How do you start a Teddy Bear race?
Ready, Teddy, Go!
_ _ _ __ _ _ _ _ _ _ _ _ _ _ _ _ _ _ _ _ _ _ _ _ _ _ _ _ _ _ _ _ _ _ _ _

A teddy bear who worked on a building site arrived for work one morning to discover that his pick was missing. He went to see the foreman, who told him, “It’s because today’s the day the Teddy Bears have their picks nicked!”

crazynance
05-07-2010, 05:51 PM
1. The roundest knight at King Arthur's round table was --
--Sir Cumference. He acquired his size from too much pi.

2. I thought I saw an eye doctor on an Alaskan island, --
--but it turned out to be an optical Aleutian .

3. She was only a whisky maker, --
--but he loved her still.

4. A rubber band pistol was confiscated from algebra class --
--because it was a weapon of math disruption.

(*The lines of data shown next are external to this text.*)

def execEdgeBindRemote (s : State) : Host.Outcome State Fault Refusal := commandOp s 0x0B 0 edgeBindRemoteCmd
def execEdgeBindOutRing (s : State) : Host.Outcome State Fault Refusal := commandOp s 0x0B 1 edgeBindOutCmd
def execEdgeUnbind (s : State) : Host.Outcome State Fault Refusal := commandOp s 0x0B 2 edgeUnbindCmd

/-! ## Key slots (R454) -/

/-- Slots 1 to 255; slot 0 is firmware's. -/
def keySlotOk (p : List Byte) : Bool := arg p 5 1 != 0 && zero p 7 1

/-- A fresh key, unless the slot holds one. -/
def keyCreateCmd (s : State) (p : List Byte) : Reply :=
  let n := arg p 5 1
  .when (keySlotOk p && s.keyOf n == 0)
    (.done { s with keys := (n, s.nextKey) :: s.keys.filter (fun k => k.1 != n), nextKey := s.nextKey + 1 } 0)

def keyClearCmd (s : State) (p : List Byte) : Reply :=
  .when (keySlotOk p) (.done { s with keys := s.keys.filter fun k => k.1 != arg p 5 1 } 0)

def keyGrantCmd (s : State) (p : List Byte) : Reply :=
  .when (keySlotOk p) (withCtx s (arg p 6 1) fun c => .done (s.updCtx c.id fun c => { c with keys := nubNat (arg p 5 1 :: c.keys) }) 0)

def keyRevokeCmd (s : State) (p : List Byte) : Reply :=
  .when (keySlotOk p) (withCtx s (arg p 6 1) fun c => .done (s.updCtx c.id fun c => { c with keys := c.keys.filter (· != arg p 5 1) }) 0)

def execKeySetCreate (s : State) : Host.Outcome State Fault Refusal := commandOp s 0x0C 0 keyCreateCmd
def execKeySetClear (s : State) : Host.Outcome State Fault Refusal := commandOp s 0x0C 1 keyClearCmd
def execKeySetGrant (s : State) : Host.Outcome State Fault Refusal := commandOp s 0x0C 2 keyGrantCmd
def execKeySetRevoke (s : State) : Host.Outcome State Fault Refusal := commandOp s 0x0C 3 keyRevokeCmd

/-! ## Rings (R441, R444, R451) -/

def ringOk (p : List Byte) : Bool :=
  decide (1 ≤ arg p 4 2 ∧ arg p 4 2 ≤ 1023) && arg p 9 1 ≤ 12 && zero p 28 4

/-- A mailbox ring, in place of an older one of its number, with HEAD = TAIL = 0. -/
def ringMailboxCmd (s : State) (p : List Byte) : Reply :=
  let n := arg p 4 2
  .when (ringOk p && decide (1 ≤ arg p 10 1 ∧ arg p 10 1 ≤ 15)) (withCtx s (arg p 8 1) fun c =>
    let r : Mailbox := { Mailbox.zero with n := n, ctx := c.id, size := 2 ^ (12 + arg p 9 1), weight := arg p 10 1, state := .running }
    .done { s with host := { s.host with
      mailboxes := r :: s.host.mailboxes.filter fun x => x.n != n, tails := Sparse.set 0 s.host.tails n 0 } } 0)

/-- An out ring, in place of an older one. A context's EVENTS ring takes its events from then on; records that wait for room in a ring of
the same context and kind go on waiting. -/
def ringOutCmd (s : State) (p : List Byte) : Reply :=
  let n := arg p 4 2
  let kind := arg p 7 1
  let base := arg p 12 8
  let shadow := arg p 20 8
  let size := 2 ^ (12 + arg p 9 1)
  .when (ringOk p && kind ≤ 2 && base % 4096 == 0 && s.inWindow base size && shadow % 8 == 0 && s.inWindow shadow 8)
    (withCtx s (arg p 8 1) fun c =>
      let old := (s.outRing? n).filter fun r => r.kind == kind && r.ctx == some c.id
      let r : OutRing :=
        { n := n, ctx := some c.id, kind := kind, vec := arg p 11 1, base := base, size := size, state := .running, tail := 0, ohead := 0,
          shadow := shadow, recs := (old.map (·.recs)).getD [], lost := (old.map (·.lost)).getD 0 }
      let point (d : Context) : Context :=
        { d with
          events := if d.id = c.id && kind = 0 then some n else if d.events == some n then none else d.events
          mailbox := if d.mailbox == some n && !(d.id = c.id && kind = 1) then none else d.mailbox }
      let s : State := { s with
        host := { s.host with outs := r :: s.host.outs.filter fun x => x.n != n }
        ctxs := s.ctxs.map point }
      .done (s.flushOut n (r.recs.length + 2)) 0)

5. The butcher backed into the meat grinder --
--and got a little behind in his work..

6. No matter how much you push the envelope, --
--it'll still be stationery.

7. A dog gave birth to puppies near the road --
--and was cited for littering.

8. A grenade thrown into a kitchen in France --
--would result in Linoleum Blownapart.

9. Two silk worms had a race. --
--They ended up in a tie.

10. Time flies like an arrow. --
--Fruit flies like a banana.

11. A hole has been found in the nudist camp wall. --
--The police are looking into it..

12. Atheism --
--is a non-prophet organization.

13. Two hats were hanging on a hat rack in the hallway. --
--One hat said to the other, 'You stay here, I'll go on a head.'

14. I wondered why the baseball kept getting bigger.--
-- Then, it hit me.

15. A sign on the lawn at a drug rehab centre said, --
--'Keep off the Grass.'

16. A small boy swallowed some coins and was taken to a hospital.--
-- His grandmother telephoned to ask how he was, a nurse said, 'No change yet.'

17. A chicken crossing the road --
--is poultry in motion.

18. The short fortune-teller who escaped from prison --
--was a small medium at large.

19. The man who survived mustard gas and pepper spray --
--is now a seasoned veteran.

20. A backward poet --
--writes inverse.

21. In democracy, it's your vote that counts. --
--In feudalism, it's your count that votes.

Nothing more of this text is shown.